More closely related to our approach are the zero-shot experiments in Radford et al. (2019) ; Brown et al. (2020) that provide a generative language model with a prompt (that could be viewed as a type of task description) and asks for a completion. This is similar to the observation in Petroni et al. (2019) that it is possible to extract knowledge graph relationships from large language models with an appropriate prompt. ZEST provides a benchmark dataset for systematically measuring how well models can generalize to many tasks in the zero-shot setting.
Multitask learning (Caruana, 1997; Collobert and Weston, 2008) seeks to learn a single model that can solve multiple tasks simultaneously, similar to our framework that seeks to learn a model that can solve many tasks. However, in multitask learning each task is learned from examples, and the model is not able to generalize to unseen tasks. This is also the case for newer control code type approaches (Raffel et al., 2019; Keskar et al., 2019) to multitask learning, where the task is encoded as short string, often containing no information other than a largely meaningless identifier.
There are also connections between our proposed framework and tasks such as natural language inference (NLI) or reading comprehension (RC), where two natural language inputs (a premise and a hypothesis for NLI, and a question and passage for RC) are used to predict some output. In our case, we have two observed variables, x and d τ , which influence the prediction of the output y (Fig. 1) . Indeed, the baseline model that we discuss in Section 5 takes a similar approach to NLI and RC and jointly models the two textual inputs. This correspondence has been used in prior work, where Yin et al. 2019used a model pretrained on MNLI (Williams et al., 2018) to perform zero-shot text classification. A key difference, however, is that hypotheses in NLI and questions in RC are typically only paired with single inputs. In fact, they typically only make sense for a single input, and thus it is hard to characterize these narrow questions as "task descriptions".

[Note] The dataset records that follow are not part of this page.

-- ==== Sys2Proof/Laws/Ops.lean ====
section
/-!
SUPPORT. What the named operations over spans, groups, slices and registers do, each said once.
-/

namespace Sys2Proof.Machine

/-! ### Spans and groups -/

@[simp] theorem findSpan_modSpan_same (s : State) (sid : Nat) (f : Span → Span) :
    findSpan (modSpan s sid f) sid = (findSpan s sid).map f := keyFind_keyMod_same sid f s.spans

theorem findSpan_modSpan_other (s : State) {sid sid' : Nat} (h : sid' ≠ sid) (f : Span → Span) :
    findSpan (modSpan s sid f) sid' = findSpan s sid' := keyFind_keyMod_other h f s.spans

@[simp] theorem findGroup_modGroup_same (s : State) (sid g : Nat) (f : Group → Group) :
    findGroup (modGroup s sid g f) sid g = (findGroup s sid g).map f := by
  unfold findGroup modGroup
  rw [findSpan_modSpan_same]
  cases findSpan s sid with
  | none => rfl
  | some sp => simp [listSet_getElem?_same]

theorem findGroup_modGroup_other (s : State) {sid g sid' g' : Nat} (h : sid' ≠ sid ∨ g' ≠ g) (f : Group → Group) :
    findGroup (modGroup s sid g f) sid' g' = findGroup s sid' g' := by
  unfold findGroup modGroup
  by_cases hs : sid' = sid
  · subst hs
    rw [findSpan_modSpan_same]
    cases findSpan s sid' with
    | none => rfl
    | some sp => simp [listSet_getElem?_other f (h.resolve_left (by simp))]
  · rw [findSpan_modSpan_other s hs]

theorem modGroup_modGroup (s : State) (sid g : Nat) (f h : Group → Group) :
    modGroup (modGroup s sid g f) sid g h = modGroup s sid g fun x => h (f x) := by
  simp only [modGroup, modSpan, keyMod_keyMod, listSet_listSet]

theorem listSet_congr {α : Type} {f h : α → α} (n : Nat) (l : List α) (heq : ∀ x, l[n]? = some x → f x = h x) :
    listSet f n l = listSet h n l := by
  induction l generalizing n with
  | nil => cases n <;> rfl
  | cons x rest ih =>
    cases n with
    | zero => simp only [listSet]; rw [heq x (by simp)]
    | succ n => simp only [listSet]; rw [ih n (fun y hy => heq y (by simpa using hy))]

theorem keyMod_congr {α : Type} {f h : α → α} (n : Nat) (l : List (Nat × α)) (heq : ∀ x, keyFind n l = some x → f x = h x) :
    keyMod n f l = keyMod n h l := by
  induction l with
  | nil => rfl
  | cons p rest ih =>
    obtain ⟨k, x⟩ := p
    simp only [keyMod]
    split
    · next hk => rw [heq x (by simp [keyFind, hk])]
    · next hk => rw [ih (fun y hy => heq y (by simpa [keyFind, hk] using hy))]

theorem modGroup_congr (s : State) (sid g : Nat) {f h : Group → Group} (heq : ∀ x, findGroup s sid g = some x → f x = h x) :
    modGroup s sid g f = modGroup s sid g h := by
  unfold modGroup modSpan
  congr 1
  refine keyMod_congr sid s.spans ?_
  intro sp hsp
  congr 1
  refine listSet_congr g sp.groups ?_
  intro x hx
  refine heq x ?_
  simp [findGroup, findSpan, hsp, hx]

/-! ### The issuing group -/

theorem modCur_gang {s : State} {sid g : Nat} {sl : Option Nat} (h : s.issuer = .gang sid g sl) (f : Group → Group) :
    modCur s f = modGroup s sid g f := by
  simp only [modCur, h]

theorem modCur_prologue {s : State} {e : Nat} (h : s.issuer = .prologue e) (f : Group → Group) :
    modCur s f = { s with fe := { s.fe with engines := listSet (fun en => { en with grp := f en.grp }) e s.fe.engines } } := by
  simp only [modCur, h]

theorem modCur_nobody {s : State} (h : s.issuer = .nobody) (f : Group → Group) : modCur s f = s := by
  simp only [modCur, h]

@[simp] theorem modCur_issuer (s : State) (f : Group → Group) : (modCur s f).issuer = s.issuer := by
  cases h : s.issuer with
  | nobody => rw [modCur_nobody h, h]
  | gang sid g sl => rw [modCur_gang h]; exact h
  | prologue e => rw [modCur_prologue h]; exact h

theorem issues_modCur {s : State} (h : Issues s) (f : Group → Group) : Issues (modCur s f) := by
  unfold Issues at h ⊢
  rw [modCur_issuer]
  cases he : s.issuer with
  | nobody => rw [he] at h; exact h
  | gang sid g sl => rw [he] at h; rw [modCur_gang he]; simpa using h
  | prologue e => rw [he] at h; rw [modCur_prologue he]; simpa [listSet_length] using h

@[simp] theorem curGroup_modCur {s : State} (h : Issues s) (f : Group → Group) : curGroup (modCur s f) = f (curGroup s) := by
  unfold Issues at h
  unfold curGroup
  rw [modCur_issuer]
  cases he : s.issuer with
  | nobody => rw [he] at h; exact absurd h id
  | gang sid g sl =>
    rw [he] at h
    obtain ⟨x, hx⟩ := Option.isSome_iff_exists.mp h
    simp [modCur_gang he, hx]
  | prologue e =>
    rw [he] at h
    have h : e < s.fe.engines.length := h
    simp [modCur_prologue he, listSet_getElem?_same, h]

theorem modCur_modCur (s : State) (f h : Group → Group) : modCur (modCur s f) h = modCur s fun x => h (f x) := by
  cases he : s.issuer with
  | nobody => rw [modCur_nobody he, modCur_nobody he, modCur_nobody he]
  | gang sid g sl =>
    have hi : (modGroup s sid g f).issuer = .gang sid g sl := he
    rw [modCur_gang he, modCur_gang hi, modCur_gang he, modGroup_modGroup]
  | prologue e =>
    have hi : (modCur s f).issuer = .prologue e := by rw [modCur_issuer, he]
    rw [modCur_prologue hi, modCur_prologue he, modCur_prologue he]
    simp only [listSet_listSet]

theorem modCur_congr (s : State) {f h : Group → Group} (heq : f (curGroup s) = h (curGroup s)) : modCur s f = modCur s h := by
  unfold curGroup at heq
  cases he : s.issuer with
  | nobody => rw [modCur_nobody he, modCur_nobody he]
  | gang sid g sl =>
    rw [he] at heq
    rw [modCur_gang he, modCur_gang he]
    refine modGroup_congr s _ _ ?_
    intro x hx
    simpa [hx] using heq
  | prologue e =>
    rw [he] at heq
    rw [modCur_prologue he, modCur_prologue he]
    have hl : listSet (fun en : PrologueEngine => { en with grp := f en.grp }) e s.fe.engines =
        listSet (fun en : PrologueEngine => { en with grp := h en.grp }) e s.fe.engines := by
      refine listSet_congr _ _ ?_
      intro en hen
      simp only [hen, Option.map_some, Option.getD_some] at heq
      rw [heq]
    rw [hl]

/-- Rewriting the issuing group changes only it. -/
theorem onlyGroup_modCur {s : State} (h : Issues s) (f : Group → Group) : OnlyGroup s (modCur s f) := by
  unfold OnlyGroup
  refine modCur_congr s ?_
  rw [curGroup_modCur h]

theorem sameBytes_modCur (s : State) (f : Group → Group) : SameBytes s (modCur s f) := by
  intro a
  cases he : s.issuer with
  | nobody => rw [modCur_nobody he]; exact ⟨rfl, rfl, rfl, rfl⟩
  | gang sid g sl => rw [modCur_gang he]; exact ⟨rfl, rfl, rfl, rfl⟩
  | prologue e => rw [modCur_prologue he]; exact ⟨rfl, rfl, rfl, rfl⟩

@[simp] theorem issuerSlice_modCur (s : State) (f : Group → Group) : issuerSlice (modCur s f) = issuerSlice s := by
  simp [issuerSlice]

/-- The gang stays the same where liveness does. -/
theorem curSlices_modCur {s : State} (h : Issues s) (f : Group → Group)
    (hs : ∀ k : Nat, ((f (curGroup s)).slices[k]?).map sliceLive = ((curGroup s).slices[k]?).map sliceLive) :
    curSlices (modCur s f) = curSlices s := by
  simp only [curSlices, issuerSlice_modCur, curGroup_modCur h, gangSlices]
  split
  · rfl
  · simp only [hs]

/-! ### Slices -/

theorem foldl_listSet_length {α : Type} (f : α → α) (ks : List Nat) (l : List α) :
    (ks.foldl (fun acc k => listSet f k acc) l).length = l.length := by
  induction ks generalizing l with
  | nil => rfl
  | cons k rest ih => simp only [List.foldl_cons, ih, listSet_length]

theorem foldl_listSet_getElem? {α : Type} (f : α → α) (ks : List Nat) (hn : ks.Nodup) (l : List α) (k : Nat) :
    (ks.foldl (fun acc k => listSet f k acc) l)[k]? = (l[k]?).map fun x => if ks.contains k then f x else x := by
  induction ks generalizing l with
  | nil => simp
  | cons j rest ih =>
    rw [List.nodup_cons] at hn
    simp only [List.foldl_cons, ih hn.2]
    by_cases hk : k = j
    · subst hk
      rw [listSet_getElem?_same]
      cases l[k]? <;> simp [hn.1]
    · rw [listSet_getElem?_other f hk]
      cases l[k]? <;> simp [hk]

theorem gangSlices_nodup (g : Group) (slice : Option Nat) : (gangSlices g slice).Nodup := by
  unfold gangSlices
  split
  · simp
  · exact List.Nodup.filter _ List.nodup_range

theorem modSlices_getElem? (g : Group) (ks : List Nat) (hn : ks.Nodup) (f : Slice → Slice) (k : Nat) :
    (modSlices g ks f).slices[k]? = (g.slices[k]?).map fun x => if ks.contains k then f x else x :=
  foldl_listSet_getElem? f ks hn g.slices k

/-! ### Registers -/

theorem readV_writeV (g : Group) (r lane r' lane' : Nat) (v : Word) (h : lane < 32) (h' : lane' < 32) :
    readV (writeV r lane v g) r' lane' = if r' = r ∧ lane' = lane then v else readV g r' lane' := by
  unfold readV writeV
  rw [cellGet_cellSet]
  by_cases hc : r' = r ∧ lane' = lane
  · rw [if_pos hc, if_pos (by omega)]
  · rw [if_neg hc, if_neg (by omega)]

theorem readG_writeG (g : Group) (r r' : Nat) (v : Word) : readG (writeG r v g) r' = if r' = r then v else readG g r' := by
  unfold readG writeG
  rw [cellGet_cellSet]

theorem wordsOf_length (k : Nat) : ∀ x, (wordsOf k x).length = k := by
  induction k with
  | zero => intro _; rfl
  | succ k ih => intro x; simp [wordsOf, ih]

theorem wordsOf_getElem? (k : Nat) : ∀ x j, j < k → (wordsOf k x)[j]? = some (BitVec.ofNat 32 (x / 2 ^ (32 * j))) := by
  induction k with
  | zero => intro _ j h; exact absurd h (Nat.not_lt_zero j)
  | succ k ih =>
    intro x j h
    cases j with
    | zero => simp [wordsOf]
    | succ j =>
      simp only [wordsOf, List.getElem?_cons_succ]
      rw [ih _ j (by omega), Nat.div_div_eq_div_mul, ← Nat.pow_add]
      congr 4
      omega

theorem readV_writeVs (ws : List Word) : ∀ (g : Group) (r lane r' lane' : Nat), lane < 32 → lane' < 32 →
    readV (writeVs r lane ws g) r' lane' =
      if lane' = lane ∧ r ≤ r' ∧ r' < r + ws.length then (ws[r' - r]?).getD 0 else readV g r' lane' := by
  induction ws with
  | nil => intro g r lane r' lane' _ _; simp only [writeVs, List.length_nil]; rw [if_neg (by omega)]
  | cons v rest ih =>
    intro g r lane r' lane' h h'
    simp only [writeVs, List.length_cons]
    rw [ih _ _ _ _ _ h h', readV_writeV g r lane r' lane' v h h']
    by_cases hl : lane' = lane
    · by_cases h0 : r' = r
      · subst h0
        rw [if_neg (by omega), if_pos ⟨rfl, hl⟩, if_pos (by omega)]; simp
      · by_cases h1 : r + 1 ≤ r' ∧ r' < r + 1 + rest.length
        · rw [if_pos ⟨hl, h1⟩, if_pos (by omega)]
          have : r' - r = (r' - (r + 1)) + 1 := by omega
          rw [this, List.getElem?_cons_succ]
        · rw [if_neg (by tauto), if_neg (by tauto), if_neg (by omega)]
    · rw [if_neg (by tauto), if_neg (by tauto), if_neg (by tauto)]

theorem readG_writeGs (ws : List Word) : ∀ (g : Group) (r r' : Nat),
    readG (writeGs r ws g) r' = if r ≤ r' ∧ r' < r + ws.length then (ws[r' - r]?).getD 0 else readG g r' := by
  induction ws with
  | nil => intro g r r'; simp only [writeGs, List.length_nil]; rw [if_neg (by omega)]
  | cons v rest ih =>
    intro g r r'
    simp only [writeGs, List.length_cons]
    rw [ih, readG_writeG]
    by_cases h0 : r' = r
    · subst h0
      rw [if_neg (by omega), if_pos rfl, if_pos (by omega)]; simp
    · by_cases h1 : r + 1 ≤ r' ∧ r' < r + 1 + rest.length
      · rw [if_pos h1, if_pos (by omega)]
        have : r' - r = (r' - (r + 1)) + 1 := by omega
        rw [this, List.getElem?_cons_succ]
      · rw [if_neg h1, if_neg h0, if_neg (by omega)]

/-- Writing lane registers changes only them. -/
theorem writeVs_rest (ws : List Word) : ∀ (g : Group) (r lane : Nat), writeVs r lane ws g = { g with vregs := (writeVs r lane ws g).vregs } := by
  induction ws with
  | nil => intros; rfl
  | cons v rest ih => intro g r lane; simp only [writeVs]; rw [ih]; rfl

theorem writeGs_rest (ws : List Word) : ∀ (g : Group) (r : Nat), writeGs r ws g = { g with gregs := (writeGs r ws g).gregs } := by
  induction ws with
  | nil => intros; rfl
  | cons v rest ih => intro g r; simp only [writeGs]; rw [ih]; rfl

/-- The lanes of a mask, each once. -/
theorem laneList_nodup (m : LaneMask) : (laneList m).Nodup := List.Nodup.filter _ List.nodup_range

theorem mem_laneList (m : LaneMask) (i : Nat) : i ∈ laneList m ↔ i < 32 ∧ m.getLsbD i = true := by
  simp [laneList, upTo]

/-- Predicate 0 reads true (R116). -/
@[simp] theorem readP_zero (g : Group) (lane : Nat) : readP g 0 lane = true := rfl

@[simp] theorem readQ_zero (g : Group) : readQ g 0 = true := rfl

end Sys2Proof.Machine
end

Lastly, the problem of learning from task descriptions is fundamentally one of translating a natural language description into some executable function that can operate on arbitrary inputs. This problem has been well-studied for narrow domains in the semantic parsing literature (Zelle and Mooney, 1996; Zettlemoyer and Collins, 2005; Liang et al., 2011; Andreas et al., 2013) , though the input is typically a single static database, not arbitrary natural language text. Attempts to generalize semantic parsing to more open domains are still nascent .
3 Instantiating The Framework
Section 2 showed a framework for training and testing a general purpose system that could perform unseen NLP tasks. An ideal system in this framework would be able to read the descriptions of the tasks in the GLUE suite and perform well with no additional training. However, this goal is far beyond the current capabilities of today's models. In order to make progress, we must break down the problem into manageable steps. In this section we outline the scope that we envision for a reasonable NLPfocused dataset that can push forward the current state of learning from task descriptions, without being so challenging as to be out of reach. Sec. 4 describes the data collection process for ZEST, our new English benchmark built following this scope.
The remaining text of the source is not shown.